Data

The video game dataset is originally from kaggle.com and contains data on video games with sales greater than 100,000 copies. There are 16,598 rows in the dataset, which each correspond to a video game. Each video game is ranked based on overall sales (in millions), and sales data is specifically available for North America, Europe and Japan. All other sales are grouped in an “other” category, and there is additionally a column with global sales for each video game. Other columns in the dataset detail a video game’s name, platform of release, year of release, genre, and publisher. Platforms of release include platforms such as the Wii, PS4, or PC; there are 31 unique platforms in the dataset. The year of release is unavailable for 271 video games in the dataset; for the other video games, the year of release ranges from 1980 to 2020. There are 12 unique genres (including a miscellaneous category) and 579 unique publishers in the dataset, with the most common publisher being Electronic Arts.

Research Questions

Through our research, we hope to analyse the key factors in what makes a video game successful and how this success varies throughout the world. To complete our analysis, we will address the following questions:

  • How do specific game attributes such as name, genre, and publisher affect rankings of video games?

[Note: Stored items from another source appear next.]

-- ==== Sys2Proof/Certificates/Slice0/Obligations.lean ====
section
/-! DEFINITION. The statements for the provers. Each names the rules of the spec it formalises; none is about a program, and none rests on a value the model chose, but where its docstring says so. -/

open Sys2Proof Sys2Proof.Machine

/-! ### Encoding -/

/-- 30_encoding.md R60: the fields of a word and the formula of a word. -/
def Obligations.WordIsItsFields : Prop :=
  ∀ w : CommandWord,
    (fieldsOf w).op.toNat = w.toNat / 2 ^ 60
    ∧ (fieldsOf w).rsv.toNat = w.toNat / 2 ^ 53 % 2 ^ 7
    ∧ (fieldsOf w).cnt.toNat = w.toNat / 2 ^ 48 % 2 ^ 5
    ∧ (fieldsOf w).data.toNat = w.toNat / 2 ^ 32 % 2 ^ 16
    ∧ (fieldsOf w).off.toNat = w.toNat % 2 ^ 32
    ∧ w.toNat = (fieldsOf w).op.toNat <<< 60 ||| (fieldsOf w).rsv.toNat <<< 53 ||| (fieldsOf w).cnt.toNat <<< 48
        ||| (fieldsOf w).data.toNat <<< 32 ||| (fieldsOf w).off.toNat

/-- 30_encoding.md R75: the example words, decoded and assembled. -/
def Obligations.ExampleWordsDecode : Prop :=
  (decode 0x1000000100000000 = .ok (.appendBit 1) ∧ assembleInstr (.appendBit 1) = some 0x1000000100000000)
  ∧ (decode 0x2003A00000000000 = .ok (.appendBits 0xA000 3) ∧ assembleInstr (.appendBits 0xA000 3) = some 0x2003A00000000000)
  ∧ (decode 0x3000000000000014 = .ok (.peekBit 20) ∧ assembleInstr (.peekBit 20) = some 0x3000000000000014)
  ∧ (decode 0x4008000000000004 = .ok (.peek 4 8) ∧ assembleInstr (.peek 4 8) = some 0x4008000000000004)
  ∧ (decode 0x4010000000000000 = .ok (.peek 0 16) ∧ assembleLine (.lookahead 0) = some [0x4010000000000000])
  ∧ (decode 0x5000000000000000 = .ok .serialize ∧ assembleInstr .serialize = some 0x5000000000000000)
  ∧ (decode 0x6000000000000000 = .ok .clear ∧ assembleInstr .clear = some 0x6000000000000000)
  ∧ (decode 0x700000A500000000 = .ok (.loadByte 0xA5) ∧ assembleInstr (.loadByte 0xA5) = some 0x700000A500000000)
  ∧ (decode 0x8000000000000000 = .ok .getCount ∧ assembleInstr .getCount = some 0x8000000000000000)
  ∧ (decode 0x9000000000000000 = .ok .getStatus ∧ assembleInstr .getStatus = some 0x9000000000000000)

/-- Every well-formed command, with every operand its fields admit, is what its word decodes to. -/
def Obligations.DecodeInvertsEncode : Prop :=
  ∀ i : Instr, i.WellFormed → decode (encode i) = .ok i

/-- The other direction: a word that decodes is the word of the well-formed command it decodes to, so no two words hold one command (30_encoding.md R69). -/
def Obligations.EncodeInvertsDecode : Prop :=
  ∀ (w : CommandWord) (i : Instr), decode w = .ok i → i.WellFormed ∧ encode i = w
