-- ==== Sys2Proof/Laws/Ops.lean ====
section
/-! SUPPORT. What the shared append does, the bits of the three append operands, and what the responses and the status register read as. -/

namespace Sys2Proof.Machine

/-! ### The append shared by `APPEND_BIT`, `APPEND_BITS` and `LOAD_BYTE` -/

theorem State.append_of_fits {s : State} {n : Nat} (h : s.count.toNat + n ≤ s.config.capBits) (v : BitVec 16) :
    s.append n v = ((s.memWrite s.count.toNat v n).setCount (s.count.toNat + n)).respond .ok := by
  unfold State.append; rw [if_pos h]

theorem State.append_of_full {s : State} {n : Nat} (h : s.config.capBits < s.count.toNat + n) (v : BitVec 16) :
    s.append n v = s.raiseFault .capacityOverflow := by
  unfold State.append; rw [if_neg (by omega)]

/-- The new `COUNT` is exact: it does not wrap in a legal configuration (40_append.md R83). -/
theorem State.append_count {s : State} {n : Nat} (hl : s.config.Legal) (h : s.count.toNat + n ≤ s.config.capBits) (v : BitVec 16) :
    (s.append n v).count.toNat = s.count.toNat + n := by
  obtain ⟨-, hl, -⟩ := hl
  rw [State.append_of_fits h]
  simp only [State.respond_count, State.setCount_count, BitVec.toNat_ofNat]
  omega

theorem State.append_storedBit {s : State} {n : Nat} (h : s.count.toNat + n ≤ s.config.capBits) (v : BitVec 16) (j : Nat) :
    (s.append n v).storedBit j
      = if s.count.toNat ≤ j ∧ j < s.count.toNat + n then v.getLsbD (15 - (j - s.count.toNat)) else s.storedBit j := by
  rw [State.append_of_fits h, ← State.storedBit_memWrite]
  exact State.storedBit_congr rfl j

theorem State.append_read {s : State} {n : Nat} (h : s.count.toNat + n ≤ s.config.capBits) (v : BitVec 16) (a : Nat)
    (ha : ∀ k, k < n → a ≠ (s.count.toNat + k) / 8) : Memory.read (s.append n v).mem a = Memory.read s.mem a := by
  rw [State.append_of_fits h]
  exact State.read_memWrite s _ v n a ha

/-- `Bit` after an append: the bits below the old `COUNT`, then the appended ones, then 1s. -/
theorem State.append_bit {s : State} {n : Nat} (hl : s.config.Legal) (h : s.count.toNat + n ≤ s.config.capBits) (v : BitVec 16) (j : Nat) :
    (s.append n v).bit j
      = if j < s.count.toNat then s.bit j else if j < s.count.toNat + n then v.getLsbD (15 - (j - s.count.toNat)) else true := by
  by_cases h1 : j < s.count.toNat
  · rw [State.bit_of_lt (by rw [State.append_count hl h]; omega), State.append_storedBit h, if_neg (by omega), if_pos h1, State.bit_of_lt h1]
  · by_cases h2 : j < s.count.toNat + n
    · rw [State.bit_of_lt (by rw [State.append_count hl h]; omega), State.append_storedBit h, if_pos (by omega), if_neg h1, if_pos h2]
    · rw [State.bit_of_ge (by rw [State.append_count hl h]; omega), if_neg h1, if_neg h2]

/-! ### The stored value of each append -/

theorem bitsValue_getLsbD (v j : Nat) : (bitsValue v).getLsbD j = (decide (j < 16) && v.testBit j) := by
  simp [bitsValue, BitVec.getLsbD_ofNat]

/-- `APPEND_BIT b` stores `b` as bit 15. -/
theorem bitValue_top {b : Nat} (h : b ≤ 1) : (bitValue b).getLsbD 15 = decide (b = 1) := by
  have : b = 0 ∨ b = 1 := by omega
  rcases this with rfl | rfl <;> decide

/-- `LOAD_BYTE b` stores `b[7]` first: bit `15 - k` is `b[7 - k]` (20_memory.md R45). -/
theorem byteValue_getLsbD (b k : Nat) (hk : k < 8) : (byteValue b).getLsbD (15 - k) = b.testBit (7 - k) := by
  have h1 : ¬ 15 - k < 8 := by omega
  have h2 : 15 - k - 8 = 7 - k := by omega
  have h3 : 7 - k < 16 := by omega
  have h4 : 7 - k < 8 := by omega
  have h5 : 15 - k < 16 := by omega
  simp only [byteValue, BitVec.getLsbD_shiftLeft, BitVec.getLsbD_setWidth, BitVec.getLsbD_ofNat, h1, h2, h3, h4, h5, decide_true,
    decide_false, Bool.not_false, Bool.true_and]

/-! ### `STATUS` and the responses as words -/

@[simp] theorem Status.word_running : Status.running.word = 0x00#8 := by decide
@[simp] theorem Status.word_illegalOpcode : (Status.faulted .illegalOpcode).word = 0x03#8 := by decide
@[simp] theorem Status.word_reservedField : (Status.faulted .reservedField).word = 0x05#8 := by decide
@[simp] theorem Status.word_operandRange : (Status.faulted .operandRange).word = 0x07#8 := by decide
@[simp] theorem Status.word_capacityOverflow : (Status.faulted .capacityOverflow).word = 0x09#8 := by decide

end Sys2Proof.Machine
end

  • Which genres are more financially successful in North America? Are these genres consistently successful in diferent regions?

  • How do sales of video games differ across regions? How have sales been across time?

Titles

Here we analyze our first research question and study if the success of a video game is related to the words used in the title of the video game. In the graph below, we look at words used in the titles of the 1000 best selling video games.

Wordcloud of video game names in the top 1000 ranked video games

Wordcloud of video game names in the top 1000 ranked video games

The graph above is important because it shows the most common words used in the names of the highest selling videogames. We can see that games with “adventure”, “war”, “super”, etc. are common in many of the highest selling video games. In some cases, this is indicative of a popular series of video games like “Mario” being common because of all the Super Mario video games. Overall, this graph gives a lot of insight into what kinds of games are the most popular.

Our project deals with analyzing what factors make video games successful, and one of the factors that could play a role in video game success is the title of a video game. We analyze video game titles with a sentiment analysis to see if popular video games have more positive or negative words in their title. We create two word clouds below, one looking at the types of positive words in popular video game titles and the other looking at the types of negative words in video game titles.

The first word cloud shows that “super” and “hero” appear frequently in video game titles; other positive words include “magic,” “love,” “grand,” and “marvel.” There appear to be more video game titles with negative words, such as “dead,” “monster,” “dark,” “madden,” and “evil.” This could suggest that video games titles containing negative words are more attractive to video game users, or that specific video game genres are more appealing to video game users and the titles happen to reflect those genres.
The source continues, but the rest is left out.